> **What the task requires**: The answer should be one number only, namely how many lines of the records hold the word "inversion".

> **Data under study**:
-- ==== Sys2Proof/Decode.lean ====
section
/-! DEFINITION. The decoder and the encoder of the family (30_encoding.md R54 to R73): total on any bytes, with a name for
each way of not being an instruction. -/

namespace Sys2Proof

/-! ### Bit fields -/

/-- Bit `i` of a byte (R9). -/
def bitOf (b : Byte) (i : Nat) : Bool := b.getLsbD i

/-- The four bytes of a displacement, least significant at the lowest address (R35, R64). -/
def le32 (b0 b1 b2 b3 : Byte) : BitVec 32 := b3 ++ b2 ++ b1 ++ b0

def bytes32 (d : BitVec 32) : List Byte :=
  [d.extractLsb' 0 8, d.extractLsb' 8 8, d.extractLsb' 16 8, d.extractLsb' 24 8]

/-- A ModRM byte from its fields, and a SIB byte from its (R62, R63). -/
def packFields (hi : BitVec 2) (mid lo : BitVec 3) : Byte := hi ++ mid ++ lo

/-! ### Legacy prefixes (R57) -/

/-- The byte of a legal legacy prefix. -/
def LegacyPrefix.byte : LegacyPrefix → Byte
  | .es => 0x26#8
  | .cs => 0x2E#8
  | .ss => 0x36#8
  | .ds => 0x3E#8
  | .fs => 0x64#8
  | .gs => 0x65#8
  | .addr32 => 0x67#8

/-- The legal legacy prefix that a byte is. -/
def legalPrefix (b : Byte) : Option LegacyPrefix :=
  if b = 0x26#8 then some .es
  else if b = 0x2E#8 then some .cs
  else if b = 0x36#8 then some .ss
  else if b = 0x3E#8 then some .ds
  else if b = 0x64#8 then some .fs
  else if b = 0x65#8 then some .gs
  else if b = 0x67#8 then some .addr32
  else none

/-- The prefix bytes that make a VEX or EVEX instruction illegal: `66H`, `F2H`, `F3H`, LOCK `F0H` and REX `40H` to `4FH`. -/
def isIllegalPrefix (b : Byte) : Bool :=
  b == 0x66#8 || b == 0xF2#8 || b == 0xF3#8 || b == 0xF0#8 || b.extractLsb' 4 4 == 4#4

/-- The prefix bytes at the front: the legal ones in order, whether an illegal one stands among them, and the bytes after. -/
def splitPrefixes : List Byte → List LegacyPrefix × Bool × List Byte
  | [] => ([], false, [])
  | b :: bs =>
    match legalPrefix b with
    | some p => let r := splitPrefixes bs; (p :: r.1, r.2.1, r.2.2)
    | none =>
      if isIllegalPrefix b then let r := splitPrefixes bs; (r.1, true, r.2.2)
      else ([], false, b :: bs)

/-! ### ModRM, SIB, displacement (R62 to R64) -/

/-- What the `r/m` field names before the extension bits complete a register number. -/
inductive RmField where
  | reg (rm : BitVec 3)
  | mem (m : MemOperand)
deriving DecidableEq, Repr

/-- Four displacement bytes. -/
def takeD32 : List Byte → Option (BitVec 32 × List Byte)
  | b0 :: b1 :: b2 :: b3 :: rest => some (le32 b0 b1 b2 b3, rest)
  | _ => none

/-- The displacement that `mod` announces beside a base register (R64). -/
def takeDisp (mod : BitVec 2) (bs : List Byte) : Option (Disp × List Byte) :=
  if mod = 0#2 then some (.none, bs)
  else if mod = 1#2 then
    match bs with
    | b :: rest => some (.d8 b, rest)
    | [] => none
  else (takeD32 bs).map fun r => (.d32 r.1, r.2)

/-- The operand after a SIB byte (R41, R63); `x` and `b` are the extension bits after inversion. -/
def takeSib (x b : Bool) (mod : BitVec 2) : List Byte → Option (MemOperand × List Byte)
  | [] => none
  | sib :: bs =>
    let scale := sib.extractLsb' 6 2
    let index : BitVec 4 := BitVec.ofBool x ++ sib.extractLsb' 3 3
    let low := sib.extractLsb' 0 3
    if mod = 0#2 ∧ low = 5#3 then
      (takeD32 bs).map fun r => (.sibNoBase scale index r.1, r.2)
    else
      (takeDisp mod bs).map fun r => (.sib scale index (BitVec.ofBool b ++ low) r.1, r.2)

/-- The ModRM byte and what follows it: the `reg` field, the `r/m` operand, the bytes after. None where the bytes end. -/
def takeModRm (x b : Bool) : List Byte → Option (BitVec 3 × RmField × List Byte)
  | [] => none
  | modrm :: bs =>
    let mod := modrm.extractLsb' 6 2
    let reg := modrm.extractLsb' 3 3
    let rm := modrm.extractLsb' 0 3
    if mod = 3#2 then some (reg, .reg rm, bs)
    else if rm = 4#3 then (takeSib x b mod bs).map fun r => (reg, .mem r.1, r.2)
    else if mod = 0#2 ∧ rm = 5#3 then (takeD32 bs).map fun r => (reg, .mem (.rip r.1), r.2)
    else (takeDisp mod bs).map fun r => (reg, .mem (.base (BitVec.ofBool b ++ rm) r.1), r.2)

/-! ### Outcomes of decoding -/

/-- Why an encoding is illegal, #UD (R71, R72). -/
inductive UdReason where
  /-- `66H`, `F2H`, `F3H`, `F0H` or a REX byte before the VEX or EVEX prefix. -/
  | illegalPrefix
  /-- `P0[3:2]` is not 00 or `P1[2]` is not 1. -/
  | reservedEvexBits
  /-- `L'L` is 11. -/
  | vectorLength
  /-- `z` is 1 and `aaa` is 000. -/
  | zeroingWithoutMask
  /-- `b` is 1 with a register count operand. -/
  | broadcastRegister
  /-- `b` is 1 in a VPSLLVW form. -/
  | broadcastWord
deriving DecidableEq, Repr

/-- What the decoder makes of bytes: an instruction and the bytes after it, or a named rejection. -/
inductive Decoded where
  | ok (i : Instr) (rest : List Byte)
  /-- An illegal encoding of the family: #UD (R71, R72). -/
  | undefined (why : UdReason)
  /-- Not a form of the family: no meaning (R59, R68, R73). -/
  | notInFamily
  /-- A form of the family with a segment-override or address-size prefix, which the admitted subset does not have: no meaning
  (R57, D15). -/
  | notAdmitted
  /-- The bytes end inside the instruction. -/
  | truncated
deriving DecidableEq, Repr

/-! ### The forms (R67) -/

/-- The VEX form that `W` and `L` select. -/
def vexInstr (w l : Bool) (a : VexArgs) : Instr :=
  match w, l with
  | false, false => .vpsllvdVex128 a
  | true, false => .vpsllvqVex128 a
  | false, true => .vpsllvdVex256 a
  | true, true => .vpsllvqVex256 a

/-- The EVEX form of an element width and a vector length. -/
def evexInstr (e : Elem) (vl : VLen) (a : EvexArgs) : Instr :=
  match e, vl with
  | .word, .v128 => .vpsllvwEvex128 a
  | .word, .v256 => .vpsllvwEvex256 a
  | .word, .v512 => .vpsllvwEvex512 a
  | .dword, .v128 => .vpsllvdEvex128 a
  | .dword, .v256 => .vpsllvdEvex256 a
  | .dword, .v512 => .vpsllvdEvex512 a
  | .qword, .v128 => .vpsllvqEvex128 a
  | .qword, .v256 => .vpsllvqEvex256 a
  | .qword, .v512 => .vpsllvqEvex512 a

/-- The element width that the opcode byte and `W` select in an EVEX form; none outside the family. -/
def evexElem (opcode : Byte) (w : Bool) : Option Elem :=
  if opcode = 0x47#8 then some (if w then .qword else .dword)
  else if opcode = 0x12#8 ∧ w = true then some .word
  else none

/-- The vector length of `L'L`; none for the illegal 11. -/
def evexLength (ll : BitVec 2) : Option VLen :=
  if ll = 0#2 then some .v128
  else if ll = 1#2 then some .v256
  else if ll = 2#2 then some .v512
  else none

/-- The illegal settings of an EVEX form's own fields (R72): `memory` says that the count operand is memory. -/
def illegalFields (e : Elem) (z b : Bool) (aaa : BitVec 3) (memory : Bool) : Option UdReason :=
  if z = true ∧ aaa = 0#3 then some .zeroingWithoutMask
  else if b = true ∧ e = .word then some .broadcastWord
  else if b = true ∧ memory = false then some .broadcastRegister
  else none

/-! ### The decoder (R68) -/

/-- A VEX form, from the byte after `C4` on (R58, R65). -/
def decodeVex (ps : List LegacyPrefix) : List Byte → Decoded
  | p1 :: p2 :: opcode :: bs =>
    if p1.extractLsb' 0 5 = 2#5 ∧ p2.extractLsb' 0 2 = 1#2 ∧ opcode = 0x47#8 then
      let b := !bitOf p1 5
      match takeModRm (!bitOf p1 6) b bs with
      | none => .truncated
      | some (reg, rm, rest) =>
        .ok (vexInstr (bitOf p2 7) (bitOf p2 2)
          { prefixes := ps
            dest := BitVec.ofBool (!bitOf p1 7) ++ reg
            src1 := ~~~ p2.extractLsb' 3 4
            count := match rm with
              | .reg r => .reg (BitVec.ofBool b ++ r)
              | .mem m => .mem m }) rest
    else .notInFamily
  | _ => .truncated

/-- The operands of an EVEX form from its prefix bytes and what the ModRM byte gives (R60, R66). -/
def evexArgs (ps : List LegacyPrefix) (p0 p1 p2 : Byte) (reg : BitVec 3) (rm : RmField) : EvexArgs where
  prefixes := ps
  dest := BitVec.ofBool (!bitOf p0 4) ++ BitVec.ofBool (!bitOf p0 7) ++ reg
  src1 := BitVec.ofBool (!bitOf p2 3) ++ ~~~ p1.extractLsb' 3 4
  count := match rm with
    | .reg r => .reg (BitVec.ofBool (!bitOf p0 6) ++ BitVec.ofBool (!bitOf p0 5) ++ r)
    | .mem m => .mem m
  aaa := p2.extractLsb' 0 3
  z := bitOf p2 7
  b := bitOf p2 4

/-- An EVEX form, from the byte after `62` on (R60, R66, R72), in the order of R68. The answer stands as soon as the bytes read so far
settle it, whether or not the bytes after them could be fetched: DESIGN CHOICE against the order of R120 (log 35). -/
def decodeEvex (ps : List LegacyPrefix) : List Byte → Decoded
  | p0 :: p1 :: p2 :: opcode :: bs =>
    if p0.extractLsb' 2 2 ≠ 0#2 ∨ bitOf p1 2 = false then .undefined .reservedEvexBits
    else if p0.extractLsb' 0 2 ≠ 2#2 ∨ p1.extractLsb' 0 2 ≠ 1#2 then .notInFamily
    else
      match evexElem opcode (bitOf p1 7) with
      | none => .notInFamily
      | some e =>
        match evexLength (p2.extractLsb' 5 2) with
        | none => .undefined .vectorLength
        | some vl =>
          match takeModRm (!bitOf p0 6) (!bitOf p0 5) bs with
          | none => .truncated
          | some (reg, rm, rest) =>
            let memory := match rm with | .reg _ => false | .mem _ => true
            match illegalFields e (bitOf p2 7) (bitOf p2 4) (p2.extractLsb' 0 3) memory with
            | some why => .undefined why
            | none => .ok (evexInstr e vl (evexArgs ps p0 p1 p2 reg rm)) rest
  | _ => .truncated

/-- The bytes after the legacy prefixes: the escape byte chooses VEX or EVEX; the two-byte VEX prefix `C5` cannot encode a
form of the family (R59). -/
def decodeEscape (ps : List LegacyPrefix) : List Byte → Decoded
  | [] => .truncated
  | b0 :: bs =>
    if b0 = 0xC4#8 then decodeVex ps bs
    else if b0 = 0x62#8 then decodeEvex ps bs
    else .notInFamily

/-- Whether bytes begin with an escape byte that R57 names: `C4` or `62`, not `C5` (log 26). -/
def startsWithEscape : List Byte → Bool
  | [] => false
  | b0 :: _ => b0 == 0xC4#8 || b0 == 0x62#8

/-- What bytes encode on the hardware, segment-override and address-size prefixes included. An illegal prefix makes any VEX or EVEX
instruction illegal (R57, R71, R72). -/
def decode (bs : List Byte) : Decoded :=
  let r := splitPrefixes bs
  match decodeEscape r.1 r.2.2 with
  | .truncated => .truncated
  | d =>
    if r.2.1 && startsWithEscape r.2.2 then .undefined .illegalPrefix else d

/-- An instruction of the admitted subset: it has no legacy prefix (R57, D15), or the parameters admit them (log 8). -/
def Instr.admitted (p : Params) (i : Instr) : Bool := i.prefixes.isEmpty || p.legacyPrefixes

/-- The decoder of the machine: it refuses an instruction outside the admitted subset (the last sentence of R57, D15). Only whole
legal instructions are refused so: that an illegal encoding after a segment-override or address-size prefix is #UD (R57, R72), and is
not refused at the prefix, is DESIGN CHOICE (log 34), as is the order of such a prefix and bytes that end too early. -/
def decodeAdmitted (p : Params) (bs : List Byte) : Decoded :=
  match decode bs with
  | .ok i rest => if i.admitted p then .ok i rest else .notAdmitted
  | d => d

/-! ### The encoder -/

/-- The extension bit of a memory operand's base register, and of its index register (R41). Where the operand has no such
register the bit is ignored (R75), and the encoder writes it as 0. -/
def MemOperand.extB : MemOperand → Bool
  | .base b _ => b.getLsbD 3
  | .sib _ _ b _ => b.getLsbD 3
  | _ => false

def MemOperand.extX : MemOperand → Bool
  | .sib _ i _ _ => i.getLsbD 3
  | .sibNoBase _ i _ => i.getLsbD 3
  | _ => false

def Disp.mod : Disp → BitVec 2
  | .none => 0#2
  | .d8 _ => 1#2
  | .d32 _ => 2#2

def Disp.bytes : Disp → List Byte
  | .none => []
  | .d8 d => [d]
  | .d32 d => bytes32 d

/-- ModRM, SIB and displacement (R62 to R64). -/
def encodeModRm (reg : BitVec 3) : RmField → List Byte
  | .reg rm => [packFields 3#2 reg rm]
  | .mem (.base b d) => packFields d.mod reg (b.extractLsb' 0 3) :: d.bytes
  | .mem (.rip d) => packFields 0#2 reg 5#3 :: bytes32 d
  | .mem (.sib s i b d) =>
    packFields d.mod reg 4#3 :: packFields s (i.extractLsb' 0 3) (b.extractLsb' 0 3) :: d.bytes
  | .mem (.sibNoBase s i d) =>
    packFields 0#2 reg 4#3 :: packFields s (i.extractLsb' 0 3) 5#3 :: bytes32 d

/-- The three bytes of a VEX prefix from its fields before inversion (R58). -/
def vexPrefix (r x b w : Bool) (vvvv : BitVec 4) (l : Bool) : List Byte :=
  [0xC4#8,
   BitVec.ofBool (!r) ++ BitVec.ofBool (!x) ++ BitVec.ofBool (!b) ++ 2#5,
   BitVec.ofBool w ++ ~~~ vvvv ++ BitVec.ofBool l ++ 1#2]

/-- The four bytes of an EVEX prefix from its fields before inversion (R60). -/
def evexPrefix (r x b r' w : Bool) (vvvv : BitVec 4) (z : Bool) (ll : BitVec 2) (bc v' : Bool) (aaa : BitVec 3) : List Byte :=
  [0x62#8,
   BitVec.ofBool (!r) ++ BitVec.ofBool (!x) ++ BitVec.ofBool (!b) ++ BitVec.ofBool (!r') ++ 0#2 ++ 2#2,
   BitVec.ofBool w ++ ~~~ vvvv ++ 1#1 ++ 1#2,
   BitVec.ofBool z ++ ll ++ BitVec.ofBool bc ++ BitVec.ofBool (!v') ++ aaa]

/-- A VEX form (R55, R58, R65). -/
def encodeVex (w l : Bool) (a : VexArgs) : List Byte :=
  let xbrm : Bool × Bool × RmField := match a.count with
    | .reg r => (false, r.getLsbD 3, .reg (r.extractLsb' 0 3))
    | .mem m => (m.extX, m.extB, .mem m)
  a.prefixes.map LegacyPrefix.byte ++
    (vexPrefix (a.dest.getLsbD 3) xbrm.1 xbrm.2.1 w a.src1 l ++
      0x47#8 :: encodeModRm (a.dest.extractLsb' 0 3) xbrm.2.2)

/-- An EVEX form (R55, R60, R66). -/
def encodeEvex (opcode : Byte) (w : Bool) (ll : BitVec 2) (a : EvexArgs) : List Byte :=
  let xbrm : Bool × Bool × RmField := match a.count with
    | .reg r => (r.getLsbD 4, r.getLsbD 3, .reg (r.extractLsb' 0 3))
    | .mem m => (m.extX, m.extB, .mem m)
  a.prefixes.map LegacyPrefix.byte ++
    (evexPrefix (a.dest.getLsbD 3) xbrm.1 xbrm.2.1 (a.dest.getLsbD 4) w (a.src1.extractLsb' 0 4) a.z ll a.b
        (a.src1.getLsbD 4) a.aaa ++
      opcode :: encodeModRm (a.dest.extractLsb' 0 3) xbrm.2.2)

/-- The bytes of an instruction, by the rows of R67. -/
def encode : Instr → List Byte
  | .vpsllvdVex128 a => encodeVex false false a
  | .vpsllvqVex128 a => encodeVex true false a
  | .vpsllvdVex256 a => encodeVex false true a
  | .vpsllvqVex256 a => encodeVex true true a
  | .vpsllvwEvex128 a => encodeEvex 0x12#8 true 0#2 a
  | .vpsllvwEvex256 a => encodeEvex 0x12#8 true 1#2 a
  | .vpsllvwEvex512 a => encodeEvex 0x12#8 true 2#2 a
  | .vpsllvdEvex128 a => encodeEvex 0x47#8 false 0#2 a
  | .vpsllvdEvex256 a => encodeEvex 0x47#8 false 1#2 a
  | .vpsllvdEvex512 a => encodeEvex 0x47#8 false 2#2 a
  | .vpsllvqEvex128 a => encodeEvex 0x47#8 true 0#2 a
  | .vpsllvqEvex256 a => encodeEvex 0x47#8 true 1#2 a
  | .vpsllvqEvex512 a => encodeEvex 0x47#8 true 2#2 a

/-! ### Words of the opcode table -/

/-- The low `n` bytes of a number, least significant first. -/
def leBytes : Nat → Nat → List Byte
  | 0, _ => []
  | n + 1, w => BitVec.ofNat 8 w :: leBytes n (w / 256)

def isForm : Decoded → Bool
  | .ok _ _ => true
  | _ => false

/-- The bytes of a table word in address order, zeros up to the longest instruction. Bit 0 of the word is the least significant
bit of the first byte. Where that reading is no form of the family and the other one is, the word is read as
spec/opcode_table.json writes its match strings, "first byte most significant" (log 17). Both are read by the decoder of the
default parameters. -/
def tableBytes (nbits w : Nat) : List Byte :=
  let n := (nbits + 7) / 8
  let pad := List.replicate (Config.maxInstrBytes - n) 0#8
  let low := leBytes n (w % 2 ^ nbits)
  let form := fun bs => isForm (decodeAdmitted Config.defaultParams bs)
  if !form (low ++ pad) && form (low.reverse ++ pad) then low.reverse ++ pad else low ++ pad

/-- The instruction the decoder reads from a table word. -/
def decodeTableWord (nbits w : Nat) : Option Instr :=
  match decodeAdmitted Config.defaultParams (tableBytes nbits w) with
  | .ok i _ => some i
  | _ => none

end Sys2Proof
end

---

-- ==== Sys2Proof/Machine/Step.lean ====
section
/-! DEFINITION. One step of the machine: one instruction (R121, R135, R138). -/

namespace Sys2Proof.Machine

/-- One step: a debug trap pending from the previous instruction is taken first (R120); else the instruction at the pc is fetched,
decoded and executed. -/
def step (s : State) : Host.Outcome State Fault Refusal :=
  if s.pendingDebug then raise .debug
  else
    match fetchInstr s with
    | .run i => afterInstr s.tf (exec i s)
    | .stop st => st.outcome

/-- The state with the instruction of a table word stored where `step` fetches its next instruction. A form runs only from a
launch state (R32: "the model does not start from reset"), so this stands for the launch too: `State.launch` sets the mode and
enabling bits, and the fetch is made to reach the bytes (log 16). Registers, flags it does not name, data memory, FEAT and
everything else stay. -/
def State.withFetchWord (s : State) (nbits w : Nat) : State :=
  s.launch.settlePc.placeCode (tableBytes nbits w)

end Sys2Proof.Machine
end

> **Task result**: 3